-- ==== Sys2Proof/Machine/Grade.lean ====
section
/-! DEFINITION. The grading pass: start, abort, the exchange of signatures and the end (R221 to R227). -/
namespace Sys2Proof.Machine

/-- FILTER_COUNT. -/
def gradeFilters (f : Bytes) : Nat := leAt f 0x0C 2

/-- Kinds of the filters, in file order. -/
def gradeKinds (f : Bytes) : List Nat := (List.range (gradeFilters f)).map fun i => leAt (filterEntry f i) 0 1

/-- NEAR_DUP filters come after every other (R222). -/
def dupsLast : List Nat → Bool
  | [] => true
  | 2 :: l => l.all (· == 2)
  | _ :: l => dupsLast l

/-- One filter entry's structure (Table 7-12, R222). -/
def filterOk (e : Bytes) : Bool :=
  let kind := leAt e 0 1
  let reason := leAt e 2 2
  (kind == 1 || kind == 2 || kind == 3) &&
  (if kind = 1 then leAt e 1 1 ≤ 1 else leAt e 1 1 == 0) &&
  (0x8000 ≤ reason || reason == (if kind = 1 then 0x10 else if kind = 2 then 0x11 else 3)) &&
  (kind != 3 || allZero (bytesAt e 8 48)) && (kind != 2 || leAt e 0x3A 2 ≤ 3)

/-- The file's structure (R221). -/
def gradeFileOk (f : Bytes) : Bool :=
  let n := gradeFilters f
  256 ≤ f.length && bytesAt f 0 8 == ascii "FLWGRADE" && leAt f 8 2 == 1 && (leAt f 0x0A 1 == 1 || leAt f 0x0A 1 == 2) &&
  leAt f 0x0B 1 < 64 && 1 ≤ n && n ≤ 32 && leAt f 0x0E 2 == 0 && leAt f 0x14 4 == 0 && allZero (bytesAt f 0x88 120) &&
  f.length == 256 + 64 * n && dupsLast (gradeKinds f) && (List.range n).all fun i => filterOk (filterEntry f i)

/-- What the file names agrees with what the device holds (R222). -/
def State.gradeHolds (s : State) (f : Bytes) : Bool :=
  (match s.sched.manifest with
    | some m => m.digest == bytesAt f 0x20 48
    | none => false) &&
  leAt f 0x18 8 == s.num Reg.seed.seedCheck && s.sched.recipeSet == some (bytesAt f 0x50 48) &&
  leAt f 0x80 4 == s.num Reg.sched.contentLevel

/-- The models that the filters run, by digest. -/
def gradeModels (f : Bytes) : List Bytes :=
  (List.range (gradeFilters f)).filterMap fun i =>
    if leAt (filterEntry f i) 0 1 = 3 then none else some (bytesAt (filterEntry f i) 8 48)

/-- The code with which a start is refused: GRADE_INVALID or MODEL_NOT_LOADED (R222). -/
def State.gradeRefusal (s : State) : Option Nat :=
  let f := s.blob Reg.grade.gradeFile
  if !gradeFileOk f || !s.gradeHolds f then some 0x4617
  else
    let held := fun (d : Bytes) => s.comp.models.filter fun m => m.ctx == leAt f 0x0B 1 && m.digest == d
    let cls := leAt f 0x0A 1
    if (gradeModels f).any fun d => (held d) == [] then some 0x4615
    else if (gradeModels f).any fun d => (held d).all fun m => !m.classes.testBit (cls - 1) then some 0x4617
    else none

/-- GRADE_CONTROL START. -/
def State.gradeStart (s : State) : Except Nat State :=
  if s.grading then .error 0x4601
  else match s.gradeRefusal with
    | some c => .error c
    | none => .ok ((({ s with grade := ⟨[], [], [], []⟩ }.setN Reg.grade.gradeState 2).setB Reg.grade.slashRecord []).setN
        Reg.grade.slashBytes 0)

/-- GRADE_CONTROL ABORT (R226). -/
def State.gradeAbort (s : State) : Except Nat State :=
  if s.grading then
    .ok ({ s with grade := ⟨[], [], [], []⟩ }.setN Reg.grade.gradeState 6)
  else .ok s

/-- A write of GRADE_CONTROL. -/
def State.gradeControl (s : State) (v : Nat) : Except Nat State :=
  match v with
  | 0 => .ok s
  | 1 => s.gradeStart
  | 2 => s.gradeAbort
  | _ => .error 0x4602

def execGradeStart (via : Via) (s : State) : Host.Outcome State Fault Refusal :=
  act s fun s => s.writeVia via 0x4700 3 [1] fun r s => match s.gradeControl 1 with
    | .error c => .error c
    | .ok t => .ok (t.store r Reg.grade.gradeControl [1])

def execGradeAbort (via : Via) (s : State) : Host.Outcome State Fault Refusal :=
  act s fun s => s.writeVia via 0x4700 3 [2] fun r s => match s.gradeControl 2 with
    | .error c => .error c
    | .ok t => .ok (t.store r Reg.grade.gradeControl [2])

/-! ### The near-duplicate search (R224) -/

/-- Bits in which two signatures differ. -/
def hamming (a b : Nat) : Nat := popCount 64 (a ^^^ b)

/-- Two signatures share one of their four 16-bit bands. -/
def shareBand (a b : Nat) : Bool := (List.range 4).any fun i => a / 2 ^ (16 * i) % 65536 == b / 2 ^ (16 * i) % 65536

/-- The candidates of a signature among those of its filter. -/
def Signature.candidates (g : Signature) (l : List Signature) : List Signature :=
  l.filter fun x => x.filter == g.filter && x.sample != g.sample && shareBand x.bits g.bits

/-- The lowest lower SAMPLE_INDEX within PARAM bits. -/
def Signature.dupOf (g : Signature) (param : Nat) (l : List Signature) : Option Nat :=
  ((g.candidates l).filter fun x => decide (x.sample < g.sample) && decide (hamming x.bits g.bits ≤ param)).foldl
    (fun (m : Option Nat) x => match m with
      | none => some x.sample
      | some y => some (min x.sample y)) none

/-- The search over this device's signatures, in file order of the filters. -/
def State.dupSearch (s : State) : State :=
  let f := s.blob Reg.grade.gradeFile
  let sigs := s.grade.sigs
  (List.range (gradeFilters f)).foldl (fun (s : State) i =>
    let e := filterEntry f i
    if leAt e 0 1 ≠ 2 then s
    else (sigs.filter fun g => g.filter == i && g.device.isNone).foldl (fun (s : State) g =>
      let s := s.add Reg.grade.candidates (g.candidates sigs).length
      if s.grade.entries.any fun x => x.sample == g.sample then s
      else match g.dupOf (leAt e 0x3A 2) sigs with
        | some low => s.slash ⟨g.sample, leAt e 2 2, i, 0xFF, 0, low⟩
        | none => s) s) s

/-- A slash entry's bytes (Table 7-14). -/
def SlashEntry.encode (e : SlashEntry) : Bytes :=
  leBytes 8 e.sample ++ leBytes 2 e.reason ++ leBytes 1 e.filter ++ leBytes 1 e.slot ++ leBytes 4 e.score ++
    leBytes 8 e.detail ++ zeros 8

/-- The partial slash record (R226, R227). -/
def State.partialRecord (s : State) : Bytes :=
  ascii "FLWSLASH" ++ leBytes 2 1 ++ leBytes 2 1 ++ leBytes 4 32 ++ leBytes 8 s.grade.entries.length ++
    s.blob Reg.grade.gradingDigest ++ bytesAt (s.blob Reg.grade.gradeFile) 0x20 48 ++ leBytes 4 (s.num Reg.lk.slot) ++ zeros 4 ++
    s.grade.entries.flatMap SlashEntry.encode

/-- The samples that the device owns: those of the shards whose owner it is. -/
def State.ownedSamples (s : State) : List SampleRec :=
  match s.sched.manifest with
  | none => []
  | some m => m.records.filter fun r => match s.shard? r.shardId with
    | some d => d.owner_
    | none => false

/-- Every owned sample's steps 1 and 2 are over. -/
def State.gradedAll (s : State) : Bool :=
  s.ownedSamples.all fun r => s.grade.graded.contains r.sampleIndex || s.grade.sigs.any fun g => g.sample == r.sampleIndex

/-- The other devices that grade: the domain's members. -/
def State.otherGraders (s : State) : List Nat :=
  (s.lookout.members.filter fun m => m.state == 5 && m.slot != s.num Reg.lk.slot && m.slot != 0xFFFF).map (·.slot)

/-- Whether every other device's signatures of every NEAR_DUP filter are here. -/
def State.allHeard (s : State) : Bool :=
  let f := s.blob Reg.grade.gradeFile
  (List.range (gradeFilters f)).all fun i => leAt (filterEntry f i) 0 1 != 2 ||
    s.otherGraders.all fun d => s.grade.heard.contains (i * 65536 + d)

/-- The pass ends on this device: the search runs, the partial record is written, DONE (R226). -/
def State.gradeFinish (s : State) : State :=
  let s := s.dupSearch
  let s := ((s.grade.sigs.filter fun g => g.device.isNone).map (·.sample)).eraseDups.foldl (fun (s : State) x => s.pass x) s
  let r := s.partialRecord
  ((s.setB Reg.grade.slashRecord r).setN Reg.grade.slashBytes r.length).setN Reg.grade.gradeState 5

/-- GRADE_DONE: with NEAR_DUP filters the device's signatures go to the other devices first, and it waits for theirs. -/
def State.gradeDone (s : State) : State :=
  if s.num Reg.grade.gradeState ≠ 2 || !s.gradedAll then s
  else
    let dups := (List.range (gradeKinds (s.blob Reg.grade.gradeFile)).length).filter fun i =>
      (gradeKinds (s.blob Reg.grade.gradeFile)).getD i 0 == 2
    let s := dups.foldl (fun (s : State) i =>
      s.emit (.signatures i ((s.grade.sigs.filter fun g => g.filter == i && g.device.isNone).map fun g => (g.sample, g.bits)))) s
    if s.allHeard then s.gradeFinish else s.setN Reg.grade.gradeState 3

def execGradeDone (s : State) : Host.Outcome State Fault Refusal := live s State.gradeDone

/-- GRADE_SIGNATURES (R224): another device's signatures of a filter; the last one lets a device in EXCHANGE finish. -/
def State.gradeSignatures (s : State) (device filter : Nat) (l : List (Nat × Nat)) : State :=
  if !s.grading || s.grade.heard.contains (filter * 65536 + device) then s
  else
    let s := { s with grade := { s.grade with
      sigs := s.grade.sigs ++ l.map fun p => (⟨filter, some device, p.1, p.2⟩ : Signature)
      heard := s.grade.heard ++ [filter * 65536 + device] } }
    if s.num Reg.grade.gradeState = 3 ∧ s.allHeard then s.gradeFinish else s

def execGradeSignatures (device filter : Nat) (signatures : List (Nat × Nat)) (s : State) :
    Host.Outcome State Fault Refusal :=
  live s fun s => s.gradeSignatures device filter signatures

end Sys2Proof.Machine
end

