/-- A service of a port at a ring boundary. -/
def State.svcRing (s : State) (port v : Nat) (y : SvcPort) : SvcPort :=
  let peak := s.pctRate (s.num (Reg.service.peakPct v))
  let burst : Int := s.num (Reg.service.ingressBurst v) * 1000
  { y with
    peak := refill y.peak peak (perRing peak) !(s.eligible port v).isEmpty
    overCredit := refill y.overCredit (s.num Reg.tsch.overflowRateMbps) (s.num Reg.tsch.overflowBurst * 1000) !y.over_.isEmpty
    police := min (y.police + perRing (s.pctRate (s.num (Reg.service.ingressPct v)))) burst }

/-- The services of a port at a ring boundary. -/
def State.svcsRing (s : State) (port : Nat) : Nat → List SvcPort → List SvcPort
  | _, [] => []
  | v, y :: l => s.svcRing port v y :: State.svcsRing s port (v + 1) l

/-- A port at a ring boundary. -/
def State.portRing (s : State) (port : Nat) : State :=
  let x := s.portTx port
  let r := s.pctRate (s.num Reg.tsch.controlPct)
  s.putPortTx port { x with ctlCredit := refill x.ctlCredit r (perRing r) !x.ctl.isEmpty, svc := s.svcsRing port 0 x.svc }

/-- CREDIT_REFILL: every shaper and policer at a ring boundary, and each connection's rate (R408, R427). -/
def State.creditRing (s : State) : State :=
  let s := s.putSkd { s.skd with subs := s.skd.subs.map SubSlot.ring }
  let s := ((List.range 32).filter s.portFitted).foldl State.portRing s
  let s := s.putSkd { s.skd with conns := s.skd.conns.map fun (c : Conn) =>
    { c with credit := refill c.credit c.rate (perRing c.rate) !c.backlog.isEmpty } }
  s.skd.conns.foldl (fun s c => s.offer c.num c.backlog.length) s

/-! ### The egress order (R424, R425) -/

/-- The port on which a consumer's fragments leave: that of its open DELIVERY connection. -/
def State.delivery (s : State) (consumer : Nat) : Option Conn :=
  s.skd.conns.find? fun c => c.kind == 1 && c.consumer == consumer && c.state == .open_

/-- The launch instants of a section's fragments on a port, in grains. -/
def State.instantsOn (s : State) (x : Section) (start port : Nat) : List Nat :=
  (x.fragments.filter fun f => match s.delivery f.consumer with
    | some c => c.port == port
    | none => false).map fun f => instant (x.launchRing start f) f.grain

/-- The next launch instant on a port after now (R425): of ACTIVE, a verified NEXT and the active takeovers. -/
def State.nextLaunch (s : State) (port : Nat) : Option Nat :=
  let a := match s.sched.active with | some a => s.instantsOn a s.epochStart port | none => []
  let n := match s.sched.next with | some n => if n.verified then s.instantsOn n s.nextStart port else [] | none => []
  let t := (s.deck.takeovers.filter fun t => match s.delivery t.frag.consumer with
    | some c => c.port == port
    | none => false).map fun t => instant t.ring t.grain
  match (a ++ n ++ t).filter fun x => decide (s.nowGrain < x) with
  | [] => none
  | x :: l => some (l.foldl min x)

▶ AIM OF THE TASK
With the line holding "ABORT (R226). -/" as the first and the line holding "r Reg.grade.gradeControl [2])" as the last, please transcribe exactly the lines of the material above in that range and nothing else.

▶ ANSWER TO THE PROBLEM
/-- GRADE_CONTROL ABORT (R226). -/
def State.gradeAbort (s : State) : Except Nat State :=
  if s.grading then
    .ok ({ s with grade := ⟨[], [], [], []⟩ }.setN Reg.grade.gradeState 6)
  else .ok s

/-- A write of GRADE_CONTROL. -/
def State.gradeControl (s : State) (v : Nat) : Except Nat State :=
  match v with
  | 0 => .ok s
  | 1 => s.gradeStart
  | 2 => s.gradeAbort
  | _ => .error 0x4602

def execGradeStart (via : Via) (s : State) : Host.Outcome State Fault Refusal :=
  act s fun s => s.writeVia via 0x4700 3 [1] fun r s => match s.gradeControl 1 with
    | .error c => .error c
    | .ok t => .ok (t.store r Reg.grade.gradeControl [1])

def execGradeAbort (via : Via) (s : State) : Host.Outcome State Fault Refusal :=
  act s fun s => s.writeVia via 0x4700 3 [2] fun r s => match s.gradeControl 2 with
    | .error c => .error c
    | .ok t => .ok (t.store r Reg.grade.gradeControl [2])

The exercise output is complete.